A Living Testimony

"I had a friend who was a brilliant young fellow. He covered the Chino-Japanese war for a New York paper. He was on his way home when he was shipwrecked, and the captain and he were on an island living on roots for a week and then they signaled a steamer and got started home. He got word from the New York Tribune and they told him to go to Frisco, so he went, and they told him to come across the arid country and write up the prospects of irrigation. And as he walked across those plains, he thought of how they would blossom if they were only irrigated. Then he thought of how his life was like that desert, with nothing in it but waste.

"He got to Chicago and got a job on the Times and lost it on account of drunkenness, and couldn't get another on account of having no recommendation. So he walked out one winter night and took his reporter's book, addressed it to his father, and wrote something like this: 'I've made a miserable failure of this life. I've disgraced you and sent mother to a premature grave. If you care to look for me you'll find my body in the Chicago River.' He tossed aside the book and it fell on the snow.

"He leaped to the rail of the bridge, but a policeman who had been watching him sprang and caught him. He begged him to let him leap, but the policeman wouldn't do it and got his story from him. Then the policeman said, 'Well, I don't know whether you're stringing me or not, but if half of what you say is true you can make a big thing out of life. I'm not much on religion, but I'll show you a place where they will keep you,' and he took him to the Pacific Garden Mission at 100 East Van Buren Street, which for 13,000 nights has had its doors open every night.

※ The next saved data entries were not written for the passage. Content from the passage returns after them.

-- ==== Sys2Proof/Tests/Slice0.lean ====
section
/-! SUPPORT. Tests from the vectors of spec/95_test_vectors.md and the examples of the operation rules, one tick each; and for every
obligation that has hypotheses a concrete state that meets them. -/

namespace Sys2Proof.Tests

open Sys2Proof.Machine

/-! ## Helpers -/

/-- The preset-1 frame (spec/95_test_vectors.md, notation). -/
def P1 : Frame := 0x0680A048034A#48

/-- Inputs without a reset, `sel_frame` being preset-1. -/
def level (b : Bool) : Input := { rst := false, rxIn := b, selFrame := P1 }

/-- `s` with the coming inputs `is`. -/
def feed (s : State) (is : List Input) : State := { s with env := { pending := is, ticks := 0 } }

/-- The default instance in tick `now`, HS asleep, with the level of the tick. -/
def base (now : Nat) (b : Bool) : State :=
  feed { State.reset with now := now, hs := { State.reset.hs with wakeAt := now + 1 } } [level b]

/-- RX's registers `r` in tick `now`. -/
def rxAt (now : Nat) (b : Bool) (r : Rx) : State := { base now b with rx := r }

/-- RX holding `count` bits `frame` for a pulse of `d` ticks at level `held`, ended in this tick (spec L2.3). -/
def pulse (held : Bool) (d : Nat) (frame : Frame) (count : Code6) : State :=
  rxAt (10000 + d) (!held) { lastLevel := held, lastT := 10000, frame := frame, count := count, started := true }

/-- TX sending preset-1, HS waiting for it (spec L2.4). -/
def txAt (now : Nat) (pos : Code6) (cnt : Nat) : State :=
  { base now true with
    tx := { busy := true, frame := P1, pos := pos, cnt := cnt }, hs := { state := .send, tSendDone := 0, wakeAt := 7000 } }

/-- HS with `hs_t_send_done = 18993` in tick `now` (spec L2.5). -/
def hsAt (now : Nat) (st : HsState) (wakeAt : Nat) (flag : Bool) : State :=
  { base now true with hs := { state := st, tSendDone := 18993, wakeAt := wakeAt }, respFlag := flag }

/-- HS in WAIT in tick `now`, with latency `lat`. -/
def waiting (now lat : Nat) (flag : Bool) : State :=
  { base now true with hs := { state := .wait, tSendDone := now - lat, wakeAt := 0 }, respFlag := flag }

/-- A field of the state after one tick. -/
def after {α : Type} (s : State) (f : State → α) : Option α := (nextState (step s)).map f

/-- RX's registers and events after one tick. -/
def rxAfter (s : State) : Option (Rx × RxOut) := after s fun t => (t.rx, t.out.rx)

/-- TX's registers after one tick, with the level of the tick. -/
def txAfter (s : State) : Option (Tx × Bool) := after s fun t => (t.tx, t.out.txLine)

/-- HS's registers after one tick, with its strobe. -/
def hsAfter (s : State) : Option (Hs × Bool) := after s fun t => (t.hs, t.out.hsToEvt)

/-- An outcome with a state in it goes on. -/
theorem goes_on {o : Result} (h : (nextState o).isSome = true) : ∃ t, o = .next t := by
  cases o with
  | next t => exact ⟨t, rfl⟩
  | fault r => exact absurd h Bool.false_ne_true
  | refused r => exact absurd h Bool.false_ne_true

/-! ## Well-formedness and decoding -/

/-- Each check of R11 refuses a set that violates it alone, and the defaults pass. -/
theorem test_params_checks :
    Params.standard.valid = true ∧ { Params.standard with tBit := 0 }.valid = false ∧
    { Params.standard with tGap := 0 }.valid = false ∧ { Params.standard with sleepRes := 0 }.valid = false ∧
    { Params.standard with tickUs := 0 }.valid = false ∧ { Params.standard with txCntW := 12 }.valid = false ∧
    { Params.standard with tBit := 8193 }.valid = false ∧ { Params.standard with tsW := 0 }.valid = false := by decide

/-- Each relation of R12 fails alone (95_test_vectors L2.1 names `TOL_PCT = 100`), and R11 admits all three sets. -/
theorem test_params_round_trip_relations :
    Params.standard.roundTrips = true ∧ { Params.standard with tolPct := 100 }.roundTrips = false ∧
    { Params.standard with tMin := 105 }.roundTrips = false ∧ { Params.standard with tGap := 4992 }.roundTrips = false ∧
    { Params.standard with tolPct := 100 }.valid = true := by decide

/-- A number beyond a vector's width is no value of it. -/
theorem test_vector_widths :
    Format.fits .rxdv 31 = true ∧ Format.fits .rxdv 32 = false ∧ Format.fits .txdv 16 = false ∧
    Format.fits .hsdv 64 = false ∧ Format.fits .fldv 4 = false ∧ Format.fits .gv 2 = false := by decide

theorem test_too_wide_is_named : decodeNumber .rxdv 32 = .error (.tooWide .rxdv 32) := by rfl

/-- R76, by hand: `- - - - 0`, `- - - 1 1`, `- 0 0 0 1`, `- 0 1 0 1`, `0 1 - 0 1`, `1 1 - 0 1`. -/
theorem test_decode_rx :
    [0b11110#5, 0b11111#5, 0b10001#5, 0b00101#5, 0b01101#5, 0b11001#5].map (fun v => decode (.rxdv v)) =
      [some .rxIdle, some .rxNoise, some .rxPrestart, some .rxBits, some .rxGapEmpty, some .rxGapEmit] := by decide

/-- R78, by hand: `- - 0 0`, `- - 1 0`, `- 0 - 1`, `0 1 - 1`, `1 1 - 1`. -/
theorem test_decode_tx :
    [0b1100#4, 0b0110#4, 0b1011#4, 0b0111#4, 0b1101#4].map (fun v => decode (.txdv v)) =
      [some .txIdle, some .txLoad, some .txHold, some .txNext, some .txEnd] := by decide

/-- R80, by hand, and the decode vectors of programs P1 to P4: `000100`, `000101`, `010110`, `100110`. -/
theorem test_decode_hs :
    [0b111000#6, 0b000100#6, 0b111101#6, 0b000101#6, 0b001110#6, 0b010110#6, 0b100110#6, 0b110111#6].map
        (fun v => decode (.hsdv v)) =
      [some .hsNap, some .hsStart, some .hsSendBusy, some .hsSendDone, some .hsWaitPoll, some .hsAck, some .hsTimeout,
        some .hsReserved] := by decide

/-- R82 and R83, by hand. -/
theorem test_decode_flag_and_global :
    [0b00#2, 0b01#2, 0b10#2, 0b11#2].map (fun v => decode (.fldv v)) =
      [some .flagHold, some .flagSet, some .flagClr, some .flagClrSet] ∧
    [0b0#1, 0b1#1].map (fun v => decode (.gv v)) = [some .tbTick, some .reset] := by decide

/-- Every row's word, at its vector's width, decodes to the row's operation, and `withFetchWord` makes the next tick perform it; the
tick goes on unless the operation is HS_RESERVED. -/
theorem test_every_row_runs :
    ∀ r ∈ opcodeTable, decodeTableWord r.format.width r.pattern = some r.instr ∧
      some r.instr ∈ performed (State.reset.withFetchWord r.format.width r.pattern) ∧
      ((nextState (step (State.reset.withFetchWord r.format.width r.pattern))).isSome = true ↔ r.instr ≠ .hsReserved) := by
  decide

/-! ## Frames, quantization and the classifier -/

/-- The table of 95_test_vectors L2.1. -/
theorem test_quantization_table :
    [0, 49, 50, 67, 68, 103, 104, 139, 141, 171, 172, 208, 275, 276, 312, 379, 380, 520, 624, 728, 936, 4992, 6000, 6931, 6932,
        6999].map (quantize .standard) =
      [0, 0, 0, 0, 1, 1, 1, 1, 1, 1, 2, 2, 2, 3, 3, 3, 4, 5, 6, 7, 9, 48, 58, 66, 67, 67] := by decide

/-- The parameter corners of L2.1, and `ceil_R` as in H15 and H16. -/
theorem test_quantization_corners :
    [49, 50, 149, 150].map (quantize { Params.standard with tBit := 100, tolPct := 50 }) = [0, 1, 1, 2] ∧
    quantize { Params.standard with tBit := 1, tolPct := 0 } 5 = 5 ∧
    [2000, 999].map (ceilR { Params.standard with sleepRes := 1000 }) = [2000, 1000] := by decide

/-- L1.12: preset-1's bytes are `{0x4A,0x03,0x48,0xA0,0x80,0x06}`, and R89 its run-length form. -/
theorem test_preset1_bytes_and_runs :
    (List.range 6).map (frameByte Config.framePreset1) = [0x4A, 0x03, 0x48, 0xA0, 0x80, 0x06] ∧
    frameRuns .standard Config.framePreset1 =
      [low 104, high 104, low 104, high 104, low 208, high 104, low 104, high 208, low 936, high 104, low 208] ++
      [high 104, low 624, high 104, low 104, high 104, low 728, high 104, low 104, high 208, low 520] := by decide

/-- K1 to K4 of L2.8, with the spec's hypothetical table. -/
theorem test_classify :
    let T : List (FrameDefinition Nat) :=
      [{ name := 1, pattern := 0x0680A048034A, ignoreLastByte := false },
        { name := 2, pattern := 0x0080A048034A, ignoreLastByte := true }]
    classify T 0x0680A048034A = some 1 ∧ classify T 0x0780A048034A = some 2 ∧ classify T 0x0780A048034B = none ∧
    classify ([] : List (FrameDefinition Nat)) 0x0680A048034A = none := by decide

/-- The table of R168: codes 0 to 3, none for NOISE and PRESTART, and the operation that detects each. -/
theorem test_condition_table :
    [Condition.noCondition, .malformed, .overrun, .timeout, .noise, .prestart].map (fun c => (c.code, c.detectedBy)) =
      [(some 0, none), (some 1, some .rxGapEmit), (some 2, some .rxBits), (some 3, some .hsTimeout), (none, some .rxNoise),
        (none, some .rxPrestart)] := by decide

/-- The codes reported by a silent tick, a noise pulse (V3), a well-formed frame (V17), a truncated one (V18), an overrun (V13) and
a timeout (H13). -/
theorem test_condition_codes :
    [base 500 true, pulse false 49 0xA 5, pulse true 7000 P1 48, pulse false 7000 0x3 2, pulse true 208 0 47,
        hsAt 58993 .wait 7000 false].map (fun s => after s fun t => conditionCodes t.out) =
      [some [0], some [0], some [0], some [1], some [2], some [3]] := by decide

/-! ## RX (L2.3) -/

/-- V1. -/
theorem test_rxIdle_V1 :
    rxAfter (rxAt 500 true { State.reset.rx with lastLevel := true }) = some (State.reset.rx, .quiet) := by decide

/-- V2: from reset, a pulse of 0 ticks is noise. -/
theorem test_rxNoise_V2 :
    rxAfter (feed State.reset [level false]) = some ({ State.reset.rx with lastLevel := false }, .quiet) := by decide

/-- V3: 49 ticks are noise, mid-frame. -/
theorem test_rxNoise_V3 :
    rxAfter (pulse false 49 0xA 5) =
      some ({ lastLevel := true, lastT := 10049, frame := 0xA, count := 5, started := true }, .quiet) := by decide

/-- V4: 50 ticks are not noise. -/
theorem test_rxPrestart_V4 :
    rxAfter (rxAt 50 false State.reset.rx) = some ({ State.reset.rx with lastLevel := false, lastT := 50 }, .quiet) ∧
    rxSelected (rxAt 50 false State.reset.rx) = some .rxPrestart := by decide

/-- V5: 6999 ticks are not a gap. -/
theorem test_rxPrestart_V5 :
    rxAfter (rxAt 6999 false State.reset.rx) = some ({ State.reset.rx with lastLevel := false, lastT := 6999 }, .quiet) := by
  decide

/-- V6: 7000 ticks are a gap. -/
theorem test_rxGapEmpty_V6 :
    rxAfter (rxAt 7000 false State.reset.rx) =
      some ({ lastLevel := false, lastT := 7000, frame := 0, count := 0, started := true }, .quiet) := by decide

/-- V11: two high bits from bit 3 on. -/
theorem test_rxBits_V11 :
    rxAfter (pulse true 172 0x2 3) =
      some ({ lastLevel := false, lastT := 10172, frame := 0x1A, count := 5, started := true }, .quiet) := by decide

/-- V13: one of two bits fits. -/
theorem test_rxBits_V13 :
    rxAfter (pulse true 208 0 47) =
      some ({ lastLevel := false, lastT := 10208, frame := 0x800000000000, count := 48, started := true },
        { RxOut.quiet with ovrEvt := true }) := by decide

/-- V17: a well-formed frame, and FLAG_SET (F2). -/
theorem test_rxGapEmit_V17 :
    rxAfter (pulse true 7000 P1 48) =
      some ({ lastLevel := false, lastT := 17000, frame := 0, count := 0, started := true },
        { frmEvt := true, frmData := P1, frmBits := 48, frmOk := true, ovrEvt := false }) := by decide

/-- V18: a low gap ends a truncated frame. -/
theorem test_rxGapEmit_V18 :
    rxAfter (pulse false 7000 0x3 2) =
      some ({ lastLevel := true, lastT := 17000, frame := 0, count := 0, started := true },
        { frmEvt := true, frmData := 0x3, frmBits := 2, frmOk := false, ovrEvt := false }) := by decide

/-! ## TX (L2.4) -/

/-- T1. -/
theorem test_txIdle_T1 : txAfter (base 500 true) = some (State.reset.tx, true) := by decide

/-- T2: the line is still 1 in the load's tick. -/
theorem test_txLoad_T2 :
    txAfter (hsAt 7000 .sleep 7000 false) = some ({ busy := true, frame := P1, pos := 0, cnt := 0 }, true) := by decide

/-- T3: bit 3 of 0x4A is 1. -/
theorem test_txHold_T3 :
    txAfter (txAt 7323 3 10) = some ({ busy := true, frame := P1, pos := 3, cnt := 11 }, true) := by decide

/-- T7: the trailing gap. -/
theorem test_txHold_T7 :
    txAfter (txAt 12000 48 7) = some ({ busy := true, frame := P1, pos := 48, cnt := 8 }, true) := by decide

/-- T4. -/
theorem test_txNext_T4 :
    txAfter (txAt 7104 0 103) = some ({ busy := true, frame := P1, pos := 1, cnt := 0 }, false) := by decide

/-- T5: from bit 47 to the gap. -/
theorem test_txNext_T5 :
    txAfter (txAt 11992 47 103) = some ({ busy := true, frame := P1, pos := 48, cnt := 0 }, false) := by decide

/-- T6: the frame register keeps its value. -/
theorem test_txEnd_T6 :
    txAfter (txAt 18992 48 6999) = some ({ busy := false, frame := P1, pos := 0, cnt := 0 }, true) := by decide

/-! ## HS (L2.5) -/

/-- H1. -/
theorem test_hsNap_H1 :
    hsAfter (hsAt 24000 .sleep 25993 false) = some ({ state := .sleep, tSendDone := 18993, wakeAt := 25993 }, false) := by decide

/-- H2: the flag is cleared and the frame loaded in the same tick. -/
theorem test_hsStart_H2 :
    after (hsAt 25993 .sleep 25993 true) (fun t => (t.hs.state, t.tx.busy, t.respFlag)) = some (.send, true, false) := by decide

/-- H3. -/
theorem test_hsSendBusy_H3 :
    hsAfter (txAt 10000 28 40) = some ({ state := .send, tSendDone := 0, wakeAt := 7000 }, false) := by decide

/-- H4. -/
theorem test_hsSendDone_H4 :
    hsAfter { txAt 18993 0 0 with tx := { busy := false, frame := P1, pos := 0, cnt := 0 } } =
      some ({ state := .wait, tSendDone := 18993, wakeAt := 7000 }, false) := by decide

/-- H12: one tick before the timeout. -/
theorem test_hsWaitPoll_H12 :
    hsAfter (hsAt 58992 .wait 7000 false) = some ({ state := .wait, tSendDone := 18993, wakeAt := 7000 }, false) := by decide

/-- H8: one tick of the gap remains. -/
theorem test_hsAck_H8 :
    hsAfter (hsAt 25992 .wait 7000 true) = some ({ state := .sleep, tSendDone := 18993, wakeAt := 25993 }, false) := by decide

/-- H11: at the timeout's tick the flag is taken first. -/
theorem test_hsAck_H11 :
    hsAfter (hsAt 58993 .wait 7000 true) = some ({ state := .sleep, tSendDone := 18993, wakeAt := 58993 }, false) := by decide

/-- H13. -/
theorem test_hsTimeout_H13 :
    hsAfter (hsAt 58993 .wait 7000 false) = some ({ state := .sleep, tSendDone := 18993, wakeAt := 65993 }, true) := by decide

/-- H17. -/
theorem test_hsReserved_H17 : step (hsAt 20000 .reserved 7000 false) = .fault .unreachableState := by rfl

/-! ## FLAG, TB and RESET (L2.2, L2.6, L2.7) -/

/-- F1. -/
theorem test_flagHold_F1 : after (hsAt 20000 .wait 7000 true) State.respFlag = some true := by decide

"He went in and sat down by a bum. He read some of the mottos, like 'When did you write to mother last?' and they began to work on him and he asked the bum what graft they got out of this. The bum flared right up and said there was no graft, that Mrs. Clark had just mortgaged her home for $3,000 to pay back rent. Then he told him he could sleep right there and go down in the morning and get something to eat free, and if he could not land a bed by next night he could come back to one of the benches. Then my friend got up and told him the story of Jesus Christ, and the young man went down and accepted Christ. He was so full of gold bromide cures that he tingled when he talked and he jingled when he walked.

"He started out to give his testimony and he was a marvelous power. I met him some time later in an elevator in Chicago, and he was dressed to kill with a silk lid and a big diamond and the latest cut Prince Albert, and he said, 'Bill, that was a great day for me. I started out with not enough clothes to make a tail for a kite or a pad for a crutch and now look at me.' He was secretary in the firm of Morgan & Wright, and was drawing $175 a month. He is an expert stenographer. A newspaper in New York had written him to take an associate editorship, but I told him not to do it, to stay where he was and tell his story."

The next class in the University of Experience which Sunday entered was that of professional evangelistic work, in association with Rev. J. Wilbur Chapman, D.D., the well-known Presbyterian evangelist. This invitation came after three years of service in the Chicago Y. M. C. A. Not yet to platform speaking as his chief task was Sunday called. Far from it. He was a sort of general roustabout for the evangelist. His duties were multifarious. He was advance agent, going ahead to arrange meetings, to organize choirs, to help the local committee of arrangements with its advertising or other preparations, and, in general, tying up all loose ends. When tents were used he would help erect them with his own hands; the fists that so sturdily beat pulpits today, have often driven home tent pegs. Sunday sold the evangelist's song books and sermons at the meetings; helped take up the collection, and, when need arose, spoke from the platform. The persons who wonder at the amazing efficiency for organization displayed by Sunday overlook this unique apprenticeship to a distinguished evangelist. He is a "practical man" in every aspect of evangelistic campaigns, from organizing a local committee and building the auditorium, to handling and training the converts who come forward.

The providence of all this is clear in retrospect: but as for Sunday himself, he was being led by a way that he knew not.